** Supplied entries follows **
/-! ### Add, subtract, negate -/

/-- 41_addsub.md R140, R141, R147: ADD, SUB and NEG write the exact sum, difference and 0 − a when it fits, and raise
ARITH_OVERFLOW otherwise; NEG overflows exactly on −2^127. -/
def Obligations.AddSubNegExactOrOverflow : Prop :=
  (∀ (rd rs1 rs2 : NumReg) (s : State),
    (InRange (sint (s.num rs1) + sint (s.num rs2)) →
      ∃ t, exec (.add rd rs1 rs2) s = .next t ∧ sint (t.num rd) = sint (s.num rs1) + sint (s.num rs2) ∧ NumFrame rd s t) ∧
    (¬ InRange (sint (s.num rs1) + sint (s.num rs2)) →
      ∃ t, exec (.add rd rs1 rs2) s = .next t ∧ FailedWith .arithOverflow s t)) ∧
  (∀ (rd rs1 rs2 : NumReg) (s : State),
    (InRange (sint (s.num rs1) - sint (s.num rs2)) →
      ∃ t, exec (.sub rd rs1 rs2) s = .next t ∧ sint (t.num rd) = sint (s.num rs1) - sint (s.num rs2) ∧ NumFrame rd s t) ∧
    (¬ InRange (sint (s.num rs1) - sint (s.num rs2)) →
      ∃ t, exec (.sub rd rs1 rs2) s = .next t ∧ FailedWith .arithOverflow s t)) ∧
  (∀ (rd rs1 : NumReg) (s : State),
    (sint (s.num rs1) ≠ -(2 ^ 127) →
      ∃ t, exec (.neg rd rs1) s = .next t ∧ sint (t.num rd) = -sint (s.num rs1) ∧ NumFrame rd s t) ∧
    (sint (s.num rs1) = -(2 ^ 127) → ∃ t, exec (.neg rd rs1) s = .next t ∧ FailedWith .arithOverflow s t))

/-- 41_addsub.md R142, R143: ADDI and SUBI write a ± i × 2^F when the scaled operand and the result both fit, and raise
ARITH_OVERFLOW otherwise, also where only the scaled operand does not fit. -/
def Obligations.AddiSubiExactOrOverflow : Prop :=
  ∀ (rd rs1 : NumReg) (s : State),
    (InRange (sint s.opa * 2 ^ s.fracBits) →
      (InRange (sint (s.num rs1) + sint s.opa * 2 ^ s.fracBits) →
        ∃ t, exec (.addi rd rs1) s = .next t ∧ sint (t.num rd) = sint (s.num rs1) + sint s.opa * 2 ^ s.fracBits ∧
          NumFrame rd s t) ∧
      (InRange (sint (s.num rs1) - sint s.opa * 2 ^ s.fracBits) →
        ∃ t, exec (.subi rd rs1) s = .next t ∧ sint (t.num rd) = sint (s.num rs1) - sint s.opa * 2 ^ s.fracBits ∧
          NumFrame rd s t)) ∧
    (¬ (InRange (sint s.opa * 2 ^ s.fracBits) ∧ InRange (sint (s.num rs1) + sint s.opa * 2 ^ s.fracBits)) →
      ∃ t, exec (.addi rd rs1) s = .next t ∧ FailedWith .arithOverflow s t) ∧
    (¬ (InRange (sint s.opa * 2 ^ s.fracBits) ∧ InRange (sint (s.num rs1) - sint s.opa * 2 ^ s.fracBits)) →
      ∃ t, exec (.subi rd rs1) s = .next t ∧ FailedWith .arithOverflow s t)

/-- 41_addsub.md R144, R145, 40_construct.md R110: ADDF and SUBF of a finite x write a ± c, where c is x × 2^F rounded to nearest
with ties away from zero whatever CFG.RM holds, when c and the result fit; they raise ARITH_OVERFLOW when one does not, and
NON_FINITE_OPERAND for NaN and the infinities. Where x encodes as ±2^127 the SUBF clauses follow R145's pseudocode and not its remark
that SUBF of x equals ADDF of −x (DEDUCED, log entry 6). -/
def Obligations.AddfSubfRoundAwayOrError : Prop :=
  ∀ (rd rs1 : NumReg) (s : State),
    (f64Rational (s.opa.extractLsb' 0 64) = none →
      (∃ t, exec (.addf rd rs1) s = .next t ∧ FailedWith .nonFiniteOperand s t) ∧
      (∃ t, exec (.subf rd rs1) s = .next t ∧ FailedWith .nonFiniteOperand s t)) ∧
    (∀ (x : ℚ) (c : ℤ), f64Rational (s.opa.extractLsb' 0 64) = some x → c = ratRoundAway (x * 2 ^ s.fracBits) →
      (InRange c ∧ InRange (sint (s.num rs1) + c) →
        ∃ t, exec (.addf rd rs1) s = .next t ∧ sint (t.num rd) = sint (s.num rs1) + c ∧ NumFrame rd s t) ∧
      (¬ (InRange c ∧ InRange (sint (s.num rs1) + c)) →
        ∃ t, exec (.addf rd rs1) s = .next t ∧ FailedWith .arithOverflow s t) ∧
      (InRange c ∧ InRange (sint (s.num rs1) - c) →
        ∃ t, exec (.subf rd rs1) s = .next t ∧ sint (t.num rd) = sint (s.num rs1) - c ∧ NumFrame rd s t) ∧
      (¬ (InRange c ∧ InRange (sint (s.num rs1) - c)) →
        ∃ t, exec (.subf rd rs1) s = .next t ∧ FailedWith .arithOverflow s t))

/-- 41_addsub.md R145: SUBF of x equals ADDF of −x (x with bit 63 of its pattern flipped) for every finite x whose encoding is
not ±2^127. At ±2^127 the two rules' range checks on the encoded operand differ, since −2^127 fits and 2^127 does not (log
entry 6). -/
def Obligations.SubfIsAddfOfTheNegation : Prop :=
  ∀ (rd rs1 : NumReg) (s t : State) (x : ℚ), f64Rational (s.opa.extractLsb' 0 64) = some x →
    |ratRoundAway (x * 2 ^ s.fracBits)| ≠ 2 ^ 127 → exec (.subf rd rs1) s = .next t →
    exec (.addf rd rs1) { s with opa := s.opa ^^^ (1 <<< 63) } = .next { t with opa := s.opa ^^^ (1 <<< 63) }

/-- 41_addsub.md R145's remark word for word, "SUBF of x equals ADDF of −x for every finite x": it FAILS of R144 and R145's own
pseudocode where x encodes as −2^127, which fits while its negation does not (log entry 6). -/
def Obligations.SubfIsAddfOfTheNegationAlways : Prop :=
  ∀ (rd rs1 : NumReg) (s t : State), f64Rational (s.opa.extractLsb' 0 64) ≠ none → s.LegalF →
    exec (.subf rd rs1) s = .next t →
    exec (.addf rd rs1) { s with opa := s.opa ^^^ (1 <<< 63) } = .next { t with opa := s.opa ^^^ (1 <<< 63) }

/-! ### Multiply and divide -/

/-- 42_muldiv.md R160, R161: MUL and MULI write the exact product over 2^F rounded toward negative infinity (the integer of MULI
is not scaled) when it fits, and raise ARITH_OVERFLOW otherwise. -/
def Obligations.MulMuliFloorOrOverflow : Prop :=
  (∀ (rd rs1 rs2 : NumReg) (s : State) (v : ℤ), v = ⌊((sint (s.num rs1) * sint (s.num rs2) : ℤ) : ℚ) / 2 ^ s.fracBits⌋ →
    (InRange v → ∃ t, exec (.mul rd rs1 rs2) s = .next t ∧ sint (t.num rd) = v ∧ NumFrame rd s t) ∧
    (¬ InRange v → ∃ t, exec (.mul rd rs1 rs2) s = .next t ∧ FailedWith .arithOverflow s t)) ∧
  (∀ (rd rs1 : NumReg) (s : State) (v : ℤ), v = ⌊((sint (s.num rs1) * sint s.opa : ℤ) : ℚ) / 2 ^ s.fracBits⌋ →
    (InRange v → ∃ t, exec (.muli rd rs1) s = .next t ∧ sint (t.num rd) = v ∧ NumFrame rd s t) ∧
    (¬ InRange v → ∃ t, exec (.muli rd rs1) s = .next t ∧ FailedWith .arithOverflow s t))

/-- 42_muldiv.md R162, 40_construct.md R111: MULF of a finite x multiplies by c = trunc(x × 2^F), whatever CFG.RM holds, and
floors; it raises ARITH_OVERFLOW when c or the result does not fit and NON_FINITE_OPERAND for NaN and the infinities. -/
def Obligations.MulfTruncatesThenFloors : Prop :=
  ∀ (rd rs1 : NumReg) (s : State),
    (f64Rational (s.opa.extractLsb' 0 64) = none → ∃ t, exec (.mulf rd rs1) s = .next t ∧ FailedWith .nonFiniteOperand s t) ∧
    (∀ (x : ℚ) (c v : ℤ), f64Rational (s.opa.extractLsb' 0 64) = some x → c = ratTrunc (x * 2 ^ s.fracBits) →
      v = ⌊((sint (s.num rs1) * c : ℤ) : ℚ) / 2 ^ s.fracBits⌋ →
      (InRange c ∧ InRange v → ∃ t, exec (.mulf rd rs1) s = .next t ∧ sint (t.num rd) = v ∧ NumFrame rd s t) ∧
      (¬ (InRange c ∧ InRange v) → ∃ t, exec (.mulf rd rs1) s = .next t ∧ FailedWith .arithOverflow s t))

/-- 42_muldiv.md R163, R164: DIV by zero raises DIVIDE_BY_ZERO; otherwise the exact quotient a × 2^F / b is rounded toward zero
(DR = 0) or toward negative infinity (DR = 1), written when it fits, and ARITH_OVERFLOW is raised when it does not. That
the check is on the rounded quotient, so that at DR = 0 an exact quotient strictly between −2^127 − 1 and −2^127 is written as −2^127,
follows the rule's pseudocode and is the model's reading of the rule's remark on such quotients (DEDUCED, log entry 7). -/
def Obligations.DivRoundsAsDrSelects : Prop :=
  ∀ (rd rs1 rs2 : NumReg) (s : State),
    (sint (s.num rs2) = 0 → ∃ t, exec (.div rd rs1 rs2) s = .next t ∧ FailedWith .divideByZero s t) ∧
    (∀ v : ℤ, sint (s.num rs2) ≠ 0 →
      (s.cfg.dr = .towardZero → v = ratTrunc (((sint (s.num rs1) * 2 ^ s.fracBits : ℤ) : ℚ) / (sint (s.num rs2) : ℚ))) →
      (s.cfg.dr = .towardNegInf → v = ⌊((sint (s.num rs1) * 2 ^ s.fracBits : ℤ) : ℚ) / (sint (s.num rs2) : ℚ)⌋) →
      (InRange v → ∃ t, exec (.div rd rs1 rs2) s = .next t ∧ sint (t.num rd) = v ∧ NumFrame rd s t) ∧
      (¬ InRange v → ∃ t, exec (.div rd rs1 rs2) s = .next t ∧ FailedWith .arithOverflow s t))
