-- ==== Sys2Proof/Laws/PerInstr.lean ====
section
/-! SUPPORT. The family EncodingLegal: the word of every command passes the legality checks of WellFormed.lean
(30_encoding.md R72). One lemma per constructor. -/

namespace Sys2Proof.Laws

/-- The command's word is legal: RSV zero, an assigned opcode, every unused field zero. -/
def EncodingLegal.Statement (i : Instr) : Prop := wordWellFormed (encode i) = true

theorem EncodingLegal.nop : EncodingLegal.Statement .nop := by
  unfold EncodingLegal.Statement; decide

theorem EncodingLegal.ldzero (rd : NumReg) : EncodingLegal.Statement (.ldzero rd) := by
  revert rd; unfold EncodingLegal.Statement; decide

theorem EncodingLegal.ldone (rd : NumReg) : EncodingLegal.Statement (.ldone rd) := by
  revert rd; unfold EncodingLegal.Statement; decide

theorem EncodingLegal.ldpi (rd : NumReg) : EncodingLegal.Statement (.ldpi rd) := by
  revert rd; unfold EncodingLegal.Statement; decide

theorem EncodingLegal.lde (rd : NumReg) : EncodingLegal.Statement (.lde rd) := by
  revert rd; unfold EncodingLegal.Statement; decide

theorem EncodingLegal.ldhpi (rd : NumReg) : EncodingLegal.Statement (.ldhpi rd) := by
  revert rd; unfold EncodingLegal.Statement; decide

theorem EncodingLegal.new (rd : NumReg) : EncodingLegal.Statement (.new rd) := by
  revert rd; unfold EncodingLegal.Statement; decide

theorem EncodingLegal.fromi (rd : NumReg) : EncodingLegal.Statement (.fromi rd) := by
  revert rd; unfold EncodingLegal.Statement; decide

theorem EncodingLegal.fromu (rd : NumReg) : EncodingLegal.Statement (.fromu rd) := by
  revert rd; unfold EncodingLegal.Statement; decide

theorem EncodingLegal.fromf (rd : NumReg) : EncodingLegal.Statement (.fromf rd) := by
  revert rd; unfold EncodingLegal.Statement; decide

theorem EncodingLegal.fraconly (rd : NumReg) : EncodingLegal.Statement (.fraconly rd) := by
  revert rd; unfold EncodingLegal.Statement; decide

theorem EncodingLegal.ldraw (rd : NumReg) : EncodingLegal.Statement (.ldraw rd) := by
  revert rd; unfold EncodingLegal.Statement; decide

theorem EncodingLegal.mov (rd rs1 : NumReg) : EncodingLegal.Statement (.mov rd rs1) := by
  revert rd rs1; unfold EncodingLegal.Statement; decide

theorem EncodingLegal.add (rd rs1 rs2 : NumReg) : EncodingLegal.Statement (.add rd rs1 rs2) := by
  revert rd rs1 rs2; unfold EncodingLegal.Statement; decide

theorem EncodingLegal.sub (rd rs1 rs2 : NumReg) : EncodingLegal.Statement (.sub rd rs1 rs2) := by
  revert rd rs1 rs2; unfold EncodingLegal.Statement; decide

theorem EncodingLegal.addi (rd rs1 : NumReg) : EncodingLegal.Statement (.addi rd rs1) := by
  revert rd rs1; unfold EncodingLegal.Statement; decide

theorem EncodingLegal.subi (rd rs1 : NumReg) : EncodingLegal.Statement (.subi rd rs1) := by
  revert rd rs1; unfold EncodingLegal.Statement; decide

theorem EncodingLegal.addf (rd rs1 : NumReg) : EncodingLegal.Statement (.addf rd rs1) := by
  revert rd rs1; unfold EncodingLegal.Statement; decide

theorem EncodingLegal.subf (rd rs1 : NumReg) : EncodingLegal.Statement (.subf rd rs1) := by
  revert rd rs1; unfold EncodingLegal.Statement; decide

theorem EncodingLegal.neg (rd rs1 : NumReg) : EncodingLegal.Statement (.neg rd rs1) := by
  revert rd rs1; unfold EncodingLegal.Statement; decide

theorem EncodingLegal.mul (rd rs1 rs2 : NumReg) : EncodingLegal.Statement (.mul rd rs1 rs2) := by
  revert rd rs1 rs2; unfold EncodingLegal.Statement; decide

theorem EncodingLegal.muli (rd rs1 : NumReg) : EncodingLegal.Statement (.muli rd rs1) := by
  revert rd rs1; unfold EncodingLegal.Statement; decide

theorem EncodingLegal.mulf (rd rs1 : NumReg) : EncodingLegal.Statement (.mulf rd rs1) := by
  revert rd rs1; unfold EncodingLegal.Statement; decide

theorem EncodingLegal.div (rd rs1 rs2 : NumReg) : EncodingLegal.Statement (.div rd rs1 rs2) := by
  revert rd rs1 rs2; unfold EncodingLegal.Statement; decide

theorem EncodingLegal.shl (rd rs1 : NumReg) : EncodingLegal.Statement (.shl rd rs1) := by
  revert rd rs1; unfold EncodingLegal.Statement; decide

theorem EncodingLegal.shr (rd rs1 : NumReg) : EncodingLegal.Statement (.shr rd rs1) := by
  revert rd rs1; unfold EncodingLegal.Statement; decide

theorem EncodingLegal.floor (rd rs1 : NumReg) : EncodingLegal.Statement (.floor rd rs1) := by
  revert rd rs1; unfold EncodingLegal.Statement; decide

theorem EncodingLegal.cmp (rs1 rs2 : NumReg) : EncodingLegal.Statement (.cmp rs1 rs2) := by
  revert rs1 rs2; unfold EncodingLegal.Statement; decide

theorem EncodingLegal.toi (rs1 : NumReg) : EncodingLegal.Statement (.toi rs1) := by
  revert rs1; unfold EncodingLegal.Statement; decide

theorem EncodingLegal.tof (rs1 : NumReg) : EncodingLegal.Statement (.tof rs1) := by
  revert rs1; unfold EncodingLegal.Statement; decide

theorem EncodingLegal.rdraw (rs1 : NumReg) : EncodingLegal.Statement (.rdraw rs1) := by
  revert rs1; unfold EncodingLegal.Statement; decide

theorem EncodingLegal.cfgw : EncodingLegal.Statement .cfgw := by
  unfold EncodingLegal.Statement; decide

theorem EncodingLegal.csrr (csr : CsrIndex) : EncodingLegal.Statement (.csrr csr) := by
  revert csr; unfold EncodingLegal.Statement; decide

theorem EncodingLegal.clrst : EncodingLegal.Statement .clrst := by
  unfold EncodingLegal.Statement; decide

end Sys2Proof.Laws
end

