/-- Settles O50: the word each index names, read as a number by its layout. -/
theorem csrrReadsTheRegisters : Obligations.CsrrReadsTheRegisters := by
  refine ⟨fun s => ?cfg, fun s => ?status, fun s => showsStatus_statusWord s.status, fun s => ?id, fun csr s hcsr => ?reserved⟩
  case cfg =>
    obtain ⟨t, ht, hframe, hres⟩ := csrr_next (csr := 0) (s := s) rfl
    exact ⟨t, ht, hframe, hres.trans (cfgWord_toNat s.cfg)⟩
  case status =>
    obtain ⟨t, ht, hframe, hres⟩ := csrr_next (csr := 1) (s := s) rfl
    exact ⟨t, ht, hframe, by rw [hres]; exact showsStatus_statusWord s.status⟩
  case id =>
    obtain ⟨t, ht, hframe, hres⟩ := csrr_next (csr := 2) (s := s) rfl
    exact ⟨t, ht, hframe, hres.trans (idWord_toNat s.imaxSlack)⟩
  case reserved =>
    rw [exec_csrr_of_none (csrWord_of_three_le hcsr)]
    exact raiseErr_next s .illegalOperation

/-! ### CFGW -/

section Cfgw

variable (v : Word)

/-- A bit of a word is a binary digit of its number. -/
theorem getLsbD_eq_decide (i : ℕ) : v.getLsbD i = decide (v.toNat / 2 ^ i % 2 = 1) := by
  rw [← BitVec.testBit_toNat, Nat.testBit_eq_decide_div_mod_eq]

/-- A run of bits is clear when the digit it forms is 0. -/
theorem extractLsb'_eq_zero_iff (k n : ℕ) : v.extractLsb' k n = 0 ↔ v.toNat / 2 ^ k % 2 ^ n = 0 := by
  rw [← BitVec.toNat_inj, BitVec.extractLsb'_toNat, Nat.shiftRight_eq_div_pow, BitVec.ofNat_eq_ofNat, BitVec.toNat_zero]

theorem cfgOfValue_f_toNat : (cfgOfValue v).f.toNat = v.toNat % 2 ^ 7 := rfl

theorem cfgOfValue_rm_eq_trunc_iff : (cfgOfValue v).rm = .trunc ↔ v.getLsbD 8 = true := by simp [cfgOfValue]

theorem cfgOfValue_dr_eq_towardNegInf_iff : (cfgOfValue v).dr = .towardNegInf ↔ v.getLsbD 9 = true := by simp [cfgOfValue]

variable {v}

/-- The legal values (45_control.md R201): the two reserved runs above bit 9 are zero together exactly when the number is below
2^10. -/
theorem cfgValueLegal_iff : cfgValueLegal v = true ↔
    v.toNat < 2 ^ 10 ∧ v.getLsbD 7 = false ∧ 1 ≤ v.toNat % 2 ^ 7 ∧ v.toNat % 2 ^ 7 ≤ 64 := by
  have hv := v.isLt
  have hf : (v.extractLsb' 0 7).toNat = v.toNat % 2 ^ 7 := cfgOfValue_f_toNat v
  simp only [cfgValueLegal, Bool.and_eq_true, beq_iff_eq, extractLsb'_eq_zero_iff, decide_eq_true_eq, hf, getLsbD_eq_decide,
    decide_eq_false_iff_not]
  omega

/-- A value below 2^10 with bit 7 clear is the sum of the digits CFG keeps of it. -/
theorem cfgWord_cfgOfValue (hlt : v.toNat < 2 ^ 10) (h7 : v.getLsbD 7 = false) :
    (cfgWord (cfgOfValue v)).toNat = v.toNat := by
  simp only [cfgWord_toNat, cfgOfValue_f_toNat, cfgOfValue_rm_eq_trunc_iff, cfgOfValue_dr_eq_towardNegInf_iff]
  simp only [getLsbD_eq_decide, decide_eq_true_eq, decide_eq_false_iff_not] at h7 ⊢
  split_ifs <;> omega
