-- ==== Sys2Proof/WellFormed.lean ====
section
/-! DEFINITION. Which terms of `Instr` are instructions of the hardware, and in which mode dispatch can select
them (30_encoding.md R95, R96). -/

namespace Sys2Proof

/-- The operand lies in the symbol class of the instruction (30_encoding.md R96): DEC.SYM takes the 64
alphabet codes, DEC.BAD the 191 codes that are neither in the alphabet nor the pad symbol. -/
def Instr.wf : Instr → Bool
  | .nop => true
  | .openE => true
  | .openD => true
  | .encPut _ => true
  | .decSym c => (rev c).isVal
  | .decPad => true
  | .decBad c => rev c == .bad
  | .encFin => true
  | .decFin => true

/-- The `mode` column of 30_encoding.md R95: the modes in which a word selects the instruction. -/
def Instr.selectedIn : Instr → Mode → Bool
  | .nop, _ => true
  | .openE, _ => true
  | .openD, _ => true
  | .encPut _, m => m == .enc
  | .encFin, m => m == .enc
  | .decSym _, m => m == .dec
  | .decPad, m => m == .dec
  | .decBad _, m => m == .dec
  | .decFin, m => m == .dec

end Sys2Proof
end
** End of Supplied entries **
Exercise prompt: Scan the records for the string "have" and report each line where it occurs.

Response:
  have hv := v.isLt
  have hf : (v.extractLsb' 0 7).toNat = v.toNat % 2 ^ 7 := cfgOfValue_f_toNat v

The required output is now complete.